Montgomery nodded. “What did Uncle Leo say?”

“He asked what we were doing at a hotel, and I told him we were having a girls’ night out, and he said we’d packed a lot of stuff for one night and were we going somewhere? And I said I couldn’t tell him because it was a secret. Then Mommy came running out of the bathroom and hung up the phone and said we had to leave right now. I told her I didn’t brush my teeth yet and Boo Bear needed to make poop, but she said right now meant right now and Boo Bear would have to wait until we got to the train station because I had blabbed to Uncle Leo after she’d told me not to answer the phone.” Tears filled Lizzy’s eyes. She sniffled.

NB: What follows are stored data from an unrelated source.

/-! ## Resolution -/

/-- RESOLVE answers at once with the fragments of its extent, at most 8 of them, the sectors they cover
and the resume point, or with BAD_VALUE or STATE; it changes nothing else (R24, R26, R39, R41). -/
def Obligations.ResolveAnswersAtOnce : Prop :=
  ∀ (s : State) (tag : Byte) (pl : List Byte), s.Hears .drive → pl.length = 9 →
    let answer (b : ReplyBody) : Host.Outcome State Fault Refusal :=
      .next { s with drive := s.drive.answered .resolve tag b }
    (1 < byteAt pl 0 → exec (.resolve .drive tag pl) s = answer (.epoch .badValue s.epoch)) ∧
    (byteAt pl 0 ≤ 1 → s.geometry = none →
      exec (.resolve .drive tag pl) s = answer (.epoch .state s.epoch)) ∧
    (s.geometry.isSome = true → ∀ op, byteAt pl 0 = (match op with | .read => 0 | .write => 1) →
      let start := leNat ((pl.drop 1).take 6)
      let n := leNat (pl.drop 7) + 1
      let fs := (s.fragments op start n).take 8
      let k := (fs.map fun f => f.count).sum
      exec (.resolve .drive tag pl) s =
        answer (.resolved s.epoch fs k (if k = n then none else some (start + k))))

/-- Every sector of a resolution is what its own presented address resolves to: the fragments before the
limit of 8, read sector by sector, are the per-sector stages of capacity, mode, translation, attribution
and disposition, in presented order.  Capacity is user media less the concealed extents (R9); a media
sector belongs to the explicit range whose extent holds it and otherwise to range 0 (R2, R35); a VOID or
BLANK range is ZERO or REFUSE_ERASED, an ACTIVE one REFUSE_LOCKED without the needed right, PASS with it on
a LOADED lane of the UP link, and WAIT otherwise (R35, R36). -/
def Obligations.ResolutionAgreesSectorBySector : Prop :=
  ∀ (s : State) (op : MediaOp),
    let concealed (r : RangeId) (c : RangeRec) : Prop := (s.range r).stored = some c ∧
      c.visibility = .hiddenWhileLocked ∧ (s.range r).read = false ∧ s.mode ≠ .blank
    let covers (r : RangeId) (m : Nat) : Prop := r ≠ 0 ∧ ∃ c, (s.range r).stored = some c ∧
      c.start * 8 ≤ m ∧ m < (c.start + c.length) * 8
    let right (r : RangeId) : Bool := match op with
      | .read => (s.range r).read
      | .write => (s.range r).write
    let loaded (r : RangeId) : Prop :=
      ∃ n l, (s.range r).lane = some n ∧ s.laneAt n = some l ∧ l.state = .loaded
    (∀ start n, s.isConcealed 0 = false → (s.fragments op start n).flatMap Fragment.sectors =
      (List.range n).map fun i => s.sector op (start + i)) ∧
    (∀ size : RangeId → Nat,
      (∀ r c, concealed r c → size r = c.length * 8) →
      (∀ r, (∀ c, ¬concealed r c) → size r = 0) →
      s.capacity = (match s.geometry with | some g => g.capacity - g.image | none => 0) -
        ((List.finRange 16).map size).sum) ∧
    (∀ m, (∀ r, covers r m → (∀ q, covers q m → q = r) → s.rangeOf m = r) ∧
      ((∀ r, ¬covers r m) → s.rangeOf m = 0)) ∧
    ∀ r c, (s.range r).stored = some c →
      (c.state = .void ∨ c.state = .blank → s.disposition op r =
        match op with | .read => .zero | .write => .refuseErased) ∧
      (c.state = .active →
        (right r = false → s.disposition op r = .refuseLocked) ∧
        (right r = true → loaded r → s.lane.link = .up → s.disposition op r = .pass) ∧
        (right r = true → ¬loaded r ∨ s.lane.link ≠ .up → s.disposition op r = .wait))

/-- No two neighbouring fragments of a resolution are one of the six pairings that merge (R38); each has
sectors, and a PASS fragment names the range of the sector its media start is (R27). -/
def Obligations.FragmentsAreFullyMerged : Prop :=
  ∀ (s : State) (op : MediaOp) (start n : Nat),
    let both (d : Disposition) (a b : Fragment) : Prop := a.disposition = d ∧ b.disposition = d
    let merge (a b : Fragment) : Prop :=
      both .zero a b ∨
      (both .pass a b ∧ a.lane = b.lane ∧ ∃ m, a.media = some m ∧ b.media = some (m + a.count)) ∨
      (both .wait a b ∧ a.range = b.range) ∨
      (both .refuseLocked a b ∧ a.range = b.range) ∨
      (both .refuseErased a b ∧ a.range = b.range) ∨
      both .image a b
    ((s.fragments op start n).IsChain fun a b => ¬merge a b) ∧
    (0 < n → ∀ f ∈ s.fragments op start n, 0 < f.count) ∧
    ∀ f ∈ s.fragments op start n, f.disposition = .pass →
      ∃ m, f.media = some m ∧ f.range = some (s.rangeOf m)

/-- Translation (R33): the walk over the concealed ranges in ascending order of media start, which stops at
the first whose start exceeds the address reached; it keeps order and lands in no concealed range; and over
ranges that do not overlap and lie in user media it maps [0, C) one-to-one onto the media addresses of
[0, U) that lie in no concealed range, with the reverse relation of the rule. -/
def Obligations.TranslationIsOneToOne : Prop :=
  ∀ s : State,
    let hidden := s.concealedExtents
    let h := sortSpans hidden
    let passed (k : Nat) : Nat := ((h.take k).map fun x => x.2).sum
    let inside (x : Nat × Nat) (m : Nat) : Prop := x.1 ≤ m ∧ m < x.1 + x.2
    (∀ x, x ∈ hidden ↔ ∃ r c, s.isConcealed r = true ∧ (s.range r).stored = some c ∧
      x = (c.start * 8, c.length * 8)) ∧
    h.Perm hidden ∧ (h.Pairwise fun x y => x.1 ≤ y.1) ∧
    (∀ p, ∃ k ≤ h.length, s.translate p = p + passed k ∧
      (∀ i < k, ∀ x, h[i]? = some x → x.1 ≤ p + passed i) ∧
      ∀ x, h[k]? = some x → s.translate p < x.1) ∧
    (∀ p q : Nat, p < q → s.translate p < s.translate q) ∧
    (∀ x ∈ hidden, ∀ p, ¬inside x (s.translate p)) ∧
    ((hidden.Pairwise fun x y => x.1 + x.2 ≤ y.1 ∨ y.1 + y.2 ≤ x.1) →
      (∀ x ∈ hidden, x.1 + x.2 ≤ s.userSectors) →
      (∀ p < s.capacity, s.translate p < s.userSectors) ∧
      ∀ m < s.userSectors, (∀ x ∈ hidden, ¬inside x m) →
        let p := m - ((hidden.filter fun x => decide (x.1 < m)).map fun x => x.2).sum
        p < s.capacity ∧ s.translate p = m)

/-! ## The Range Table -/

/-- PRESENT in OVERLAY makes the mode NORMAL with one epoch increment and its notice; in NORMAL it is
answered OK and in BLANK STATE, with the epoch and no change (R19). -/
def Obligations.PresentShowsTheDrive : Prop :=
  ∀ (s : State) (tag : Byte), s.Ready .drive →
    let q (r : Result) (e : Epoch) : PortState := s.drive.answered .present tag (.epoch r e)
    (s.mode = .overlay → exec (.present .drive tag []) s =
      .next { s with
        mode := .normal, epoch := s.epoch + 1
        drive := (q .ok (s.epoch + 1)).push (changed (s.epoch + 1) s.custody.state) }) ∧
    (s.mode = .normal → exec (.present .drive tag []) s = .next { s with drive := q .ok s.epoch }) ∧
    (s.mode = .blank → exec (.present .drive tag []) s = .next { s with drive := q .state s.epoch })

“You made a mistake, Lizzy girl,” Montgomery said. “But the man at the desk would have told Uncle Leo that you and Mommy were staying at the hotel. That’s why he called your room. So the man at the desk made a mistake too.”

Burke quietly cleared his throat. “Then you went to the train station?”

Lizzy nodded. “Mommy bought two tickets. Then we went to another window, and she said I could be a big girl and buy the tickets for Lakeside. She stood right behind me, and the man smiled and winked at her, and then I gave him the money and he gave me tickets, and Mommy told me to put the tickets and the extra money in the special zip pocket inside my summer coat. Then she said we were going to pretend we were being chased, like in a movie. Boo Bear and I had the secret that we had to bring to Daddy, and she would be the decoy. If she could, she would get on the train with me. If the bad men were already looking for us, she would lead them away and catch the train to Hubb’s Knees, and then call Daddy.”